═══ Records for this exercise

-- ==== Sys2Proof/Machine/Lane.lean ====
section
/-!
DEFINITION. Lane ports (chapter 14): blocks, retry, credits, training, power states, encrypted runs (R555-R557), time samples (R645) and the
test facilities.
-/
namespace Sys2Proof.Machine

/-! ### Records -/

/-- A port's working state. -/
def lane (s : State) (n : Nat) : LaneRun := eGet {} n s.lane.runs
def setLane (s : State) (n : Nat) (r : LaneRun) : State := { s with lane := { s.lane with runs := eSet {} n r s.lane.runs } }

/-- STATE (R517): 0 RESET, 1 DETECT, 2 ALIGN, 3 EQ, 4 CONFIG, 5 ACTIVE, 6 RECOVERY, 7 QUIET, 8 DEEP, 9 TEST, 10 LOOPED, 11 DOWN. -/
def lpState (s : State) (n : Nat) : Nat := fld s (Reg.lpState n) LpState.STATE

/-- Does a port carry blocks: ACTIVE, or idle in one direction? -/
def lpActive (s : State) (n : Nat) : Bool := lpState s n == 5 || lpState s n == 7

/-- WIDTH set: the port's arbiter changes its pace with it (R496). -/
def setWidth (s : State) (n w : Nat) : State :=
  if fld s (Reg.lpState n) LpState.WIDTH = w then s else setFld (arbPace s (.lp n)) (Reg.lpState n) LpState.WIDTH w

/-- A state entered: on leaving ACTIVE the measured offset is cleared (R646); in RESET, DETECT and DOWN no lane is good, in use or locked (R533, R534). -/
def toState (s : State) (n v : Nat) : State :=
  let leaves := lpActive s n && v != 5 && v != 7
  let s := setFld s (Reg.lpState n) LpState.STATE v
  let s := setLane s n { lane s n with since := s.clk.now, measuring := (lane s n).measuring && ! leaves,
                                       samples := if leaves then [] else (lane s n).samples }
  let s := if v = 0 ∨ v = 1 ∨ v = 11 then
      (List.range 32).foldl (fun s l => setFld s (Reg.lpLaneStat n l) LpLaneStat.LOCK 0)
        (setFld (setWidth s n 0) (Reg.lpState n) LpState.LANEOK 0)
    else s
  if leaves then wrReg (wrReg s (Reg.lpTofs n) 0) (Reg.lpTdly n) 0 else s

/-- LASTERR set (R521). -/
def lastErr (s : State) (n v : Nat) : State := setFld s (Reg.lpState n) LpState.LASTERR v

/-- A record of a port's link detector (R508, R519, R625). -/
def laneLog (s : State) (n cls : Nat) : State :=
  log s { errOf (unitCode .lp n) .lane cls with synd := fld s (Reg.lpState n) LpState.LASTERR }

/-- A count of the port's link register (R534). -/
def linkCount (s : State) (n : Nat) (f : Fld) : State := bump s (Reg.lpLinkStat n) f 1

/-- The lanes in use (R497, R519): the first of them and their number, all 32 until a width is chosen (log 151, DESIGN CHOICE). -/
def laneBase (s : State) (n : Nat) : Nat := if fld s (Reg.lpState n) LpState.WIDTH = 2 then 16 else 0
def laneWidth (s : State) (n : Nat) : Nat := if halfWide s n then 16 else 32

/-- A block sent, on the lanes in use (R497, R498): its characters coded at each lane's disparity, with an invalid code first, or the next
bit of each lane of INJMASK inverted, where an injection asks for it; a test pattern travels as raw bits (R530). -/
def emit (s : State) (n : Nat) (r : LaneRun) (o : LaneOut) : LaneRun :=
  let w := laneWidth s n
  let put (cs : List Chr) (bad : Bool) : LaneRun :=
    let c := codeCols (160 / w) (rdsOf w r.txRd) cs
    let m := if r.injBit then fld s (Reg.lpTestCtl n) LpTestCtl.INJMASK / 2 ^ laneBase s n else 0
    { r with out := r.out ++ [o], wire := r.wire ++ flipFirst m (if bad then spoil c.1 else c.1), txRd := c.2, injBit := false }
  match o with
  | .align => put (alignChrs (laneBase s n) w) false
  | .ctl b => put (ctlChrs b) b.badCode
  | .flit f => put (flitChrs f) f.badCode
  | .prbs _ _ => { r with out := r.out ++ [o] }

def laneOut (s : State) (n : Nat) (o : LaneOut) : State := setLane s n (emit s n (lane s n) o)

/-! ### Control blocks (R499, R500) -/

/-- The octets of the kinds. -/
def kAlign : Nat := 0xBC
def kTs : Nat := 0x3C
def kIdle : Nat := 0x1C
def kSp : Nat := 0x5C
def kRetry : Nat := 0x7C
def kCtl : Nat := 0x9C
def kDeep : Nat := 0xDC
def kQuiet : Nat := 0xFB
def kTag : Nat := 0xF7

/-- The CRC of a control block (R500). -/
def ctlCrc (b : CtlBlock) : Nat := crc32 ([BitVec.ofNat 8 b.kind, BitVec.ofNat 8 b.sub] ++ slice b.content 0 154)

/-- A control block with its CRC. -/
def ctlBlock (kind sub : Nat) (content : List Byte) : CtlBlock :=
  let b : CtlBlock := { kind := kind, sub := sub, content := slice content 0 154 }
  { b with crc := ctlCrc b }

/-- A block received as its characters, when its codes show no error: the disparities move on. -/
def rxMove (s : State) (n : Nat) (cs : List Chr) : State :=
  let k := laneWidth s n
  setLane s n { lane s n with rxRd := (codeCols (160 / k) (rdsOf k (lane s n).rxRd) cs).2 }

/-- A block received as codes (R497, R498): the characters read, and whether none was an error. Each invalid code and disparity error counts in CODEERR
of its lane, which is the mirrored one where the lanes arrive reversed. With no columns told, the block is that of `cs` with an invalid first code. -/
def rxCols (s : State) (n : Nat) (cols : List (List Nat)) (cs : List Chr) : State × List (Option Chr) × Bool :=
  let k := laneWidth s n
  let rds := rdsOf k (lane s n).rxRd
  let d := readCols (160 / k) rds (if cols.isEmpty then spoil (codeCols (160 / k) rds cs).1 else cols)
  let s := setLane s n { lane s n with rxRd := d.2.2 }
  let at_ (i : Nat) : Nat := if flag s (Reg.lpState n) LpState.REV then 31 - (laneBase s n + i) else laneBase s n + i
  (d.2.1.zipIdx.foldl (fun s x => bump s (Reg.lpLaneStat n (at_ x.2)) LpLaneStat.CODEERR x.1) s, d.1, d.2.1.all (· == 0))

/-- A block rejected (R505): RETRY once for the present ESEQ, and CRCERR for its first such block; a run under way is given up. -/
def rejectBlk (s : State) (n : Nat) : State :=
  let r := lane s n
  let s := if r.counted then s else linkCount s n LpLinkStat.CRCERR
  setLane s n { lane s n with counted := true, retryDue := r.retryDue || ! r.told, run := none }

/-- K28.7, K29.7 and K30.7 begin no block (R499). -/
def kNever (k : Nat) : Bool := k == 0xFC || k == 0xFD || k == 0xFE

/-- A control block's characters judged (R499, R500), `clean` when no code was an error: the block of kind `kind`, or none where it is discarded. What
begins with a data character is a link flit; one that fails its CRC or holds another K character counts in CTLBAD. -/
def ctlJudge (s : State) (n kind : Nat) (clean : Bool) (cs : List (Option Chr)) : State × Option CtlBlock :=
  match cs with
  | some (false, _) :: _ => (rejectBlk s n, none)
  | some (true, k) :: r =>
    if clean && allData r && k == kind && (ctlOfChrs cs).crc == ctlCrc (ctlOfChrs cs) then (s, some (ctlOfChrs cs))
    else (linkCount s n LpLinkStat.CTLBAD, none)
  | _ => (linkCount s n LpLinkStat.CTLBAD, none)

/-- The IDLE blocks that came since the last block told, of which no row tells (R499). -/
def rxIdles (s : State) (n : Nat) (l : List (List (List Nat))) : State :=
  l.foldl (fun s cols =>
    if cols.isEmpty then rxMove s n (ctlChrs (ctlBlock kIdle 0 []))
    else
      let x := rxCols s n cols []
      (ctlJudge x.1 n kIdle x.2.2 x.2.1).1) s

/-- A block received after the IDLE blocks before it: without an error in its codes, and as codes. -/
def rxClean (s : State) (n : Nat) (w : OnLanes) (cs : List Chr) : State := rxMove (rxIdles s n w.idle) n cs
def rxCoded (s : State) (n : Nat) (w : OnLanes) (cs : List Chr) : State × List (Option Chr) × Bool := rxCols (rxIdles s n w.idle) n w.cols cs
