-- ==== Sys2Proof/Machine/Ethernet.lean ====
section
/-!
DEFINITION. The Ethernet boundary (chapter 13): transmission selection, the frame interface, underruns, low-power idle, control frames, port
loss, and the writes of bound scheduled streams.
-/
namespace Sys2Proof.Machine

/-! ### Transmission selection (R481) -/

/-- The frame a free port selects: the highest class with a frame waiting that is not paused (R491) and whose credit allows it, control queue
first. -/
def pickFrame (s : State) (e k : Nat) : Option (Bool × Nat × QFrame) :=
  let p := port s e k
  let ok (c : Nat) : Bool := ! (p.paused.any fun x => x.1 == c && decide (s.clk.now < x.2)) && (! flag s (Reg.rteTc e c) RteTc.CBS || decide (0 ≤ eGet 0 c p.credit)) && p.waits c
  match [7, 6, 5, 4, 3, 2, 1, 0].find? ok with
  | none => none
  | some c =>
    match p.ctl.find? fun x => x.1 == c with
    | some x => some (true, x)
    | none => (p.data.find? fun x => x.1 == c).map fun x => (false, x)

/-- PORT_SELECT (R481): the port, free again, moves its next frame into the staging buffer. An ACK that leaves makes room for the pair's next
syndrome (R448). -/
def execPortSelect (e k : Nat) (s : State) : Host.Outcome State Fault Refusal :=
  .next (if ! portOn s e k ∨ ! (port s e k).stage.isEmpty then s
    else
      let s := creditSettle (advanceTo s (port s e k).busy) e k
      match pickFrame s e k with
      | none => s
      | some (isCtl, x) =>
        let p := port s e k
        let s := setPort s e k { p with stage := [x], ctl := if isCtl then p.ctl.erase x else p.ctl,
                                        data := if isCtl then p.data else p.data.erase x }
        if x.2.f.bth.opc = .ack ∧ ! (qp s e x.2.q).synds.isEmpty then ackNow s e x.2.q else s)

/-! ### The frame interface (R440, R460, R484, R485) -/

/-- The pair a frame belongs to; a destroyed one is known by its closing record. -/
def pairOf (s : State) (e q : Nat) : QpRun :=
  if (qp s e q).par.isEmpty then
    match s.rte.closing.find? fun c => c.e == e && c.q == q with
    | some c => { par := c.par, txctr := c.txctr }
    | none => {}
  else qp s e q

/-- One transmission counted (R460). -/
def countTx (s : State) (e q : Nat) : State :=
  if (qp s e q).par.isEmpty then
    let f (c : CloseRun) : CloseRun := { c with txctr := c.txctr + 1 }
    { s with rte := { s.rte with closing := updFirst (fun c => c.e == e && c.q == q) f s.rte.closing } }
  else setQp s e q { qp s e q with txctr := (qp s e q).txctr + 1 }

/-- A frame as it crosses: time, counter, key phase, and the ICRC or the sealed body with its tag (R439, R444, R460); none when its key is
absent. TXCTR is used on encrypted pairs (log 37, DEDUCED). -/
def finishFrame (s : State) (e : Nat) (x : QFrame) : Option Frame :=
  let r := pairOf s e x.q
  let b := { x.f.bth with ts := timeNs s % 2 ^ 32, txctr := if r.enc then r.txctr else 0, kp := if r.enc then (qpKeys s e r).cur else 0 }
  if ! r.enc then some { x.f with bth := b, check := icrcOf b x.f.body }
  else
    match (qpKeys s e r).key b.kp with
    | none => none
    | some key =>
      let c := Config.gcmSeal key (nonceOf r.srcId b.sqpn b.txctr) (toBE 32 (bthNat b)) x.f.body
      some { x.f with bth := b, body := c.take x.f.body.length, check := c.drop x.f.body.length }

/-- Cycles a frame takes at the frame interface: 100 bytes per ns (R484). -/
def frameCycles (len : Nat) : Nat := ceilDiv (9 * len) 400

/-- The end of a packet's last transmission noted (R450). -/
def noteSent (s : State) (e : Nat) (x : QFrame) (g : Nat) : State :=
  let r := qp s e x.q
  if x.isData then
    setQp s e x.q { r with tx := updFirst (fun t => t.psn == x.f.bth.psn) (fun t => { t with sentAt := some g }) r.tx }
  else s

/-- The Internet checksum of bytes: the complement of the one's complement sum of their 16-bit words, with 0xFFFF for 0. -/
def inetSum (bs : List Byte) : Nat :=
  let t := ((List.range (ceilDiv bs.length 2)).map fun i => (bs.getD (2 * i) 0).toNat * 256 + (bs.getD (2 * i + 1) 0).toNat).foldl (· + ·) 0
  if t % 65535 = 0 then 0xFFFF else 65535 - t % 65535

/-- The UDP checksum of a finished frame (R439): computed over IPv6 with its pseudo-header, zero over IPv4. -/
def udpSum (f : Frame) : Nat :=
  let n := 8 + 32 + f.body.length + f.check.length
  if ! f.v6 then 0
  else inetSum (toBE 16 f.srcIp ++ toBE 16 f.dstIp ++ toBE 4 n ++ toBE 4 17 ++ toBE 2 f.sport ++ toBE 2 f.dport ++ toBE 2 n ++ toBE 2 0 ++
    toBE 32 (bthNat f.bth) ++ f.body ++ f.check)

══════

* **Problem requirements**
Show a copy of each line from the data that includes the word "setWidth".

* **Response**
def setWidth (s : State) (n w : Nat) : State :=
        (setFld (setWidth s n 0) (Reg.lpState n) LpState.LANEOK 0)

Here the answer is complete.